**Data to examine**:
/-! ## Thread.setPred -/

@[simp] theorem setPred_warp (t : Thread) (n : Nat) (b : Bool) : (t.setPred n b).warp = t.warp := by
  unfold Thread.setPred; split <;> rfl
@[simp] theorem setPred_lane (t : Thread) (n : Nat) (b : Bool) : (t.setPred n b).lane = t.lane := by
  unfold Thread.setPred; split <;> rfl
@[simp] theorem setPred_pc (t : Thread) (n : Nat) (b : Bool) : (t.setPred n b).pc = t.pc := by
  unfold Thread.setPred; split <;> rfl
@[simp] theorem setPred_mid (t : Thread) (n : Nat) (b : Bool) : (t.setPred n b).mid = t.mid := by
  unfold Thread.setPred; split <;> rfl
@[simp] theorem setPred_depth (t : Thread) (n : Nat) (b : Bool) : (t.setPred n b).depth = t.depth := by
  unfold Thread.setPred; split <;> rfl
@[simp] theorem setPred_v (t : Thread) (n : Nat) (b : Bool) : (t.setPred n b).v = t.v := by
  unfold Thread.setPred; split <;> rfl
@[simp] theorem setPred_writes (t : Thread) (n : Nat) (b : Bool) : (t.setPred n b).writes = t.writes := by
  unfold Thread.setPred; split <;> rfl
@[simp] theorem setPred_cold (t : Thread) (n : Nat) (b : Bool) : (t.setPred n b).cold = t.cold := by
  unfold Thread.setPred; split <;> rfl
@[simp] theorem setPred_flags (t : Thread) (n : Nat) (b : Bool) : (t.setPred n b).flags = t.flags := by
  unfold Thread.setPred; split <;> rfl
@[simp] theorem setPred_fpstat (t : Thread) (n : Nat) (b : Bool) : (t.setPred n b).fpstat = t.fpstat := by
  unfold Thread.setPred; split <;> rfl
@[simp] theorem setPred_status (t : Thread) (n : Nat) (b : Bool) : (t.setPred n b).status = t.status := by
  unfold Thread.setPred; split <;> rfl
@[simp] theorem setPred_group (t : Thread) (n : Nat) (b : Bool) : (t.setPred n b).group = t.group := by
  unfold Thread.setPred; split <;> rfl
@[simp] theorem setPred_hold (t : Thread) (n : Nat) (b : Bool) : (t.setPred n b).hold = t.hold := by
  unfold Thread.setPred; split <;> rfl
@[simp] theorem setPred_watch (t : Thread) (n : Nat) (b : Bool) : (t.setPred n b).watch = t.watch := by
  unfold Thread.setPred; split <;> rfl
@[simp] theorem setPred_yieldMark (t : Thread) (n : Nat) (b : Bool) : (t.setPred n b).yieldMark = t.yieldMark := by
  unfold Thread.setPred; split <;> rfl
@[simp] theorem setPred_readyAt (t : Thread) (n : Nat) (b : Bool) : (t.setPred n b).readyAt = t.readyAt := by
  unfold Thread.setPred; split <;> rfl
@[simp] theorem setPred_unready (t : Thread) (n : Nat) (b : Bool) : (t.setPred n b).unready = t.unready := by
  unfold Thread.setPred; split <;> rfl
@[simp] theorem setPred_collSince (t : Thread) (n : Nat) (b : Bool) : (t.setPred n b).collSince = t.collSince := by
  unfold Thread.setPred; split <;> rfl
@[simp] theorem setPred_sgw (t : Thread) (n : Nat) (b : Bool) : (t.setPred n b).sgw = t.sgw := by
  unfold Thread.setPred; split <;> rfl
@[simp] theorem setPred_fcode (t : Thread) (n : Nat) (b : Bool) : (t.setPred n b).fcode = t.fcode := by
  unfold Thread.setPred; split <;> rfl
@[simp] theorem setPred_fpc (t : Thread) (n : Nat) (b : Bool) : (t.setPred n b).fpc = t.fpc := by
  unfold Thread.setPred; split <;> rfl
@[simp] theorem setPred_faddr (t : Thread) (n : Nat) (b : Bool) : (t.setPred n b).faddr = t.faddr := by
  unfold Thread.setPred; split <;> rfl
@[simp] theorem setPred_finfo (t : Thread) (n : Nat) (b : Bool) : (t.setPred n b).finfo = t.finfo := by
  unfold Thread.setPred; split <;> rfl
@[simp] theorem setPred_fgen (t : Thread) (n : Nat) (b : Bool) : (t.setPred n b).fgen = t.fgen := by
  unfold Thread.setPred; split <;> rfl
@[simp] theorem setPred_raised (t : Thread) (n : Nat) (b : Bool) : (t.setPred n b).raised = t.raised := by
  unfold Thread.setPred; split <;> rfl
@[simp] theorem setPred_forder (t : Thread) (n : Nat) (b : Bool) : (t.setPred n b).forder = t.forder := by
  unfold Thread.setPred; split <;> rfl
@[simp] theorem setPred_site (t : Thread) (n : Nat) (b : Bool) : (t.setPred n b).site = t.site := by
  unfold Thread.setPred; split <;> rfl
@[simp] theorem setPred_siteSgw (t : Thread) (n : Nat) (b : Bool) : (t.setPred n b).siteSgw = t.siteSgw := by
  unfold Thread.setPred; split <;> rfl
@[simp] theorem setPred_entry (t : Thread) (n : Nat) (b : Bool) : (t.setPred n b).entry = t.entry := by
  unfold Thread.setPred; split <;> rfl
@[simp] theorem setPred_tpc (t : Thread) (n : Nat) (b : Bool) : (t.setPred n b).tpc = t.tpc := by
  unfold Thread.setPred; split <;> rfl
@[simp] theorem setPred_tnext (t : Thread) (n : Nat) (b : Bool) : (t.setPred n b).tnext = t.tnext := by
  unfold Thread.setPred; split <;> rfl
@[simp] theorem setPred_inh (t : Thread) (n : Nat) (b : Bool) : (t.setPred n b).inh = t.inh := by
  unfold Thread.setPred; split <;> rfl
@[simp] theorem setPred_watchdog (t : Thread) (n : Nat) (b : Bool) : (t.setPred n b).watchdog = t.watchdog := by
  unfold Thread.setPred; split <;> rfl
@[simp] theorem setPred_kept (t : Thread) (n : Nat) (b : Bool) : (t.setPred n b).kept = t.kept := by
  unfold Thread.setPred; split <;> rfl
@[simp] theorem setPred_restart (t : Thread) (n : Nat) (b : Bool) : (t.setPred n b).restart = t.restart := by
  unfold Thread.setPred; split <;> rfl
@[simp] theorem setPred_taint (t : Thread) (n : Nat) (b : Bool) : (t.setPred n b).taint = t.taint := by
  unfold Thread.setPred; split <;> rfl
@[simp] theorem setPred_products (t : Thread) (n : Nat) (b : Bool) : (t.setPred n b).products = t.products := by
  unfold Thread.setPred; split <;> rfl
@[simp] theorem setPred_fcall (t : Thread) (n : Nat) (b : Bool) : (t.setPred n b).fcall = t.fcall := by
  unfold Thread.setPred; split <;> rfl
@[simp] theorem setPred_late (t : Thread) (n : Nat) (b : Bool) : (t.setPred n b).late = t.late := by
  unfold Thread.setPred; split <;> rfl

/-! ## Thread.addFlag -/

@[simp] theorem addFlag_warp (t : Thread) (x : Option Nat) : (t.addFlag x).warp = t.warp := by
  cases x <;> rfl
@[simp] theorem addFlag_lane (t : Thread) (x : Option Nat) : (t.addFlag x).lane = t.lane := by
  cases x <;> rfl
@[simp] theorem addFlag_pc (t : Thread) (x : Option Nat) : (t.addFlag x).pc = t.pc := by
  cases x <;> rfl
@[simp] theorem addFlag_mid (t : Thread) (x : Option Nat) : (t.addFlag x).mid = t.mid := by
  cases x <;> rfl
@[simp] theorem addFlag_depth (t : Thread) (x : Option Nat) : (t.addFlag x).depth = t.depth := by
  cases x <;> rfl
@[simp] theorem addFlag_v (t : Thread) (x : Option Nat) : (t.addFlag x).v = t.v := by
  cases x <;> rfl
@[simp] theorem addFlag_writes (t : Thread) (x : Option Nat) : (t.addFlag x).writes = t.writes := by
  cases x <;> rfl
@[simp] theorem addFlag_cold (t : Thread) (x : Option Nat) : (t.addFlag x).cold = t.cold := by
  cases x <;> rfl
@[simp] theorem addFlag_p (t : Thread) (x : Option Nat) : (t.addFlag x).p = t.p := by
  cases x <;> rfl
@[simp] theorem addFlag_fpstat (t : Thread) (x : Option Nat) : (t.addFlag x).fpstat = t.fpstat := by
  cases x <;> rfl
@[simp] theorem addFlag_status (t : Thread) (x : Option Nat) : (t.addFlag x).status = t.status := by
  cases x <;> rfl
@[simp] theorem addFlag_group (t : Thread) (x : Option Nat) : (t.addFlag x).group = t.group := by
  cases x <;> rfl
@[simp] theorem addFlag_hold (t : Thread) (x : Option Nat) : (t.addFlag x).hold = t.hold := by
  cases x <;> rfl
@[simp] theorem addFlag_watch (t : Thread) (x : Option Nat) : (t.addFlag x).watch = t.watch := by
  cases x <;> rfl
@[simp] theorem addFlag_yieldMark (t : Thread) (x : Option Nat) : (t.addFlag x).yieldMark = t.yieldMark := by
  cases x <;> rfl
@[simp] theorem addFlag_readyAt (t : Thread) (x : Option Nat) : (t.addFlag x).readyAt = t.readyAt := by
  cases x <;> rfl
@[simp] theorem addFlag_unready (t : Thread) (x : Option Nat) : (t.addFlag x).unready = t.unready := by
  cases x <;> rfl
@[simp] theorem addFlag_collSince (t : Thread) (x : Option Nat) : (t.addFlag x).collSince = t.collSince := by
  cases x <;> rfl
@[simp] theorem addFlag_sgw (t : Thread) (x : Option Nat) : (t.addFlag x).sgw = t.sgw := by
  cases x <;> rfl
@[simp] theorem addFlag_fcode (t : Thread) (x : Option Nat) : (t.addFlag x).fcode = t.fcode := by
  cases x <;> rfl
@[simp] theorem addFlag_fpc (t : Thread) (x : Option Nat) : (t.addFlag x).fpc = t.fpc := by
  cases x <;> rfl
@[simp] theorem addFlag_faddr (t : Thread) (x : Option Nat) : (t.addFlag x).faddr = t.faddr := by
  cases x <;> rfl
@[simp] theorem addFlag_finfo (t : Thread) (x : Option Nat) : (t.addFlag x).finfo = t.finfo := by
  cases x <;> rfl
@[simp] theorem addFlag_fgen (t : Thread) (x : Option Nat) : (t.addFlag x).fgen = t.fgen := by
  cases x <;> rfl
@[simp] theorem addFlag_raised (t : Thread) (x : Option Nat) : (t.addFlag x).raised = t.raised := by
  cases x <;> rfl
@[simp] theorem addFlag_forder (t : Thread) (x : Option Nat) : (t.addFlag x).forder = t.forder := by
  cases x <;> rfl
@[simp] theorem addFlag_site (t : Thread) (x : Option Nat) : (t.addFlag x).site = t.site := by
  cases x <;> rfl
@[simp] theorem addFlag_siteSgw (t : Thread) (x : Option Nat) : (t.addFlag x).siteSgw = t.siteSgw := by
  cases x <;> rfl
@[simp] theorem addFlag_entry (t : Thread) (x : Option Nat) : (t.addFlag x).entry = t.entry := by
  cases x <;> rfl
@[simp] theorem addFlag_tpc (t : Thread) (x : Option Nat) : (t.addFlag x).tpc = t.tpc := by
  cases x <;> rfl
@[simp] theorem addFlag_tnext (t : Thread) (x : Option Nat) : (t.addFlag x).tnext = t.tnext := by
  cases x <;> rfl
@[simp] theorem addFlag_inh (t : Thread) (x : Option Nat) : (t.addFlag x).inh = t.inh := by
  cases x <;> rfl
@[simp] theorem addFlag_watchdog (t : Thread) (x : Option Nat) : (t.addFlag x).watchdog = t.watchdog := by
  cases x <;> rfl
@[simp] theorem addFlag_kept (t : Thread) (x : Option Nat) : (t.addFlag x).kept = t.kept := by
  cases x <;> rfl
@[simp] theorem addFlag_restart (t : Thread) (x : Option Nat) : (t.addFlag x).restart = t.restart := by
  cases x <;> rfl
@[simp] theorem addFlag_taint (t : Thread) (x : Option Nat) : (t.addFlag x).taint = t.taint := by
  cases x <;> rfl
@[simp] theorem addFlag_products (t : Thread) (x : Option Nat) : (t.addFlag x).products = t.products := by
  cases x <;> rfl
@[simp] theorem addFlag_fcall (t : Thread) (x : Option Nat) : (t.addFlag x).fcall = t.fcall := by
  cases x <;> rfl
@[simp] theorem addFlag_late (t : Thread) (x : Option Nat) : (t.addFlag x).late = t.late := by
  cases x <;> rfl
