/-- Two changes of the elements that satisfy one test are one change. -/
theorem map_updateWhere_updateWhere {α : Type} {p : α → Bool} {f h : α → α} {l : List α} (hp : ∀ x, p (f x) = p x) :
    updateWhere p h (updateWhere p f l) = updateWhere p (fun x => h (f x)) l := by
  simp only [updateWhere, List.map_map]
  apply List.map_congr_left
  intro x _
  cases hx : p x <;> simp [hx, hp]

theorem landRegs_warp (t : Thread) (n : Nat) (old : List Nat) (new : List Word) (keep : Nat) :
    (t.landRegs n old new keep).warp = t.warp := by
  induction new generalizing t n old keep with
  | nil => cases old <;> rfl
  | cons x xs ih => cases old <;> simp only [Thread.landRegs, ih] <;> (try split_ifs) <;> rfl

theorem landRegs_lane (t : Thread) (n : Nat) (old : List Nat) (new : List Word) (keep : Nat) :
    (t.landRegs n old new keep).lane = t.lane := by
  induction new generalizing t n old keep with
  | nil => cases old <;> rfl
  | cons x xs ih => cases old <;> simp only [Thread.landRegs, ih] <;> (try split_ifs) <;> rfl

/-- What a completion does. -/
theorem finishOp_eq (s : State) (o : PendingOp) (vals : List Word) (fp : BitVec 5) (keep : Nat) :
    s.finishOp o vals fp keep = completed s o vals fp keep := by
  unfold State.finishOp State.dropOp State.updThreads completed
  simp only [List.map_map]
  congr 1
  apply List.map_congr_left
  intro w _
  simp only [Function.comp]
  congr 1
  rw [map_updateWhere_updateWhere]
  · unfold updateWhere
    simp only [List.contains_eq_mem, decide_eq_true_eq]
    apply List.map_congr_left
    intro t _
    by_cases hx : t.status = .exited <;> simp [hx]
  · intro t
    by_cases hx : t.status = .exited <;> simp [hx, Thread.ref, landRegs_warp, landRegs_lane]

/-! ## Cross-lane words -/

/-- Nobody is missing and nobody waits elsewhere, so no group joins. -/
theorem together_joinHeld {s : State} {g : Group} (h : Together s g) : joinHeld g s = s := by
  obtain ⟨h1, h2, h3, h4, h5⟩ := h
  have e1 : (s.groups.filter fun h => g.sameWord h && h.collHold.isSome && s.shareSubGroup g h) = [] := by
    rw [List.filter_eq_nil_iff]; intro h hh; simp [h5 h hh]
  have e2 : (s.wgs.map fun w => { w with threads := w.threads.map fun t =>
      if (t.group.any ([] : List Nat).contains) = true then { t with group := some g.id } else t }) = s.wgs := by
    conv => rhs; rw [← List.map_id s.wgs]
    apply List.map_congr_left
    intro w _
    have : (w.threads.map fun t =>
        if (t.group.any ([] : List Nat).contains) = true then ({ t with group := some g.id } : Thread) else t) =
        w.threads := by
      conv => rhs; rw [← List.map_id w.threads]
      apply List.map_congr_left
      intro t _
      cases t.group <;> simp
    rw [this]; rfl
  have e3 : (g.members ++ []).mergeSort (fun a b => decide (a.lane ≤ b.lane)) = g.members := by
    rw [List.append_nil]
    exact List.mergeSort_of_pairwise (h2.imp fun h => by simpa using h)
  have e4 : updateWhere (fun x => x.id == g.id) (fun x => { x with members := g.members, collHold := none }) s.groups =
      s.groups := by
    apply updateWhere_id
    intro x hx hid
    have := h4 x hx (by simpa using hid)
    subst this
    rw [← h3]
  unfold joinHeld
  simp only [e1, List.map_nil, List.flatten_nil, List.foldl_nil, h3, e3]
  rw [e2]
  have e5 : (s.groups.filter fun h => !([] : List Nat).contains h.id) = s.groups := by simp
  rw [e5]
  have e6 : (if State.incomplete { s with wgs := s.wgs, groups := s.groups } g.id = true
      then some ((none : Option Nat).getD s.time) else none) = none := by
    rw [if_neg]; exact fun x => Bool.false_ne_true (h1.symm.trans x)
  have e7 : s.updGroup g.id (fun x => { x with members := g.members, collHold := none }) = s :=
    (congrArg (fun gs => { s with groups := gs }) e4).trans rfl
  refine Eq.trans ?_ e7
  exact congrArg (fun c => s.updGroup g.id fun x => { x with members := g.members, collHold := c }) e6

**Work item**:
Scan the listing above for the line that has "b).group = t.group := by", then copy exactly from that line through the line that has "b).watch = t.watch := by".

**Response**:
@[simp] theorem setPred_group (t : Thread) (n : Nat) (b : Bool) : (t.setPred n b).group = t.group := by
  unfold Thread.setPred; split <;> rfl
@[simp] theorem setPred_hold (t : Thread) (n : Nat) (b : Bool) : (t.setPred n b).hold = t.hold := by
  unfold Thread.setPred; split <;> rfl
@[simp] theorem setPred_watch (t : Thread) (n : Nat) (b : Bool) : (t.setPred n b).watch = t.watch := by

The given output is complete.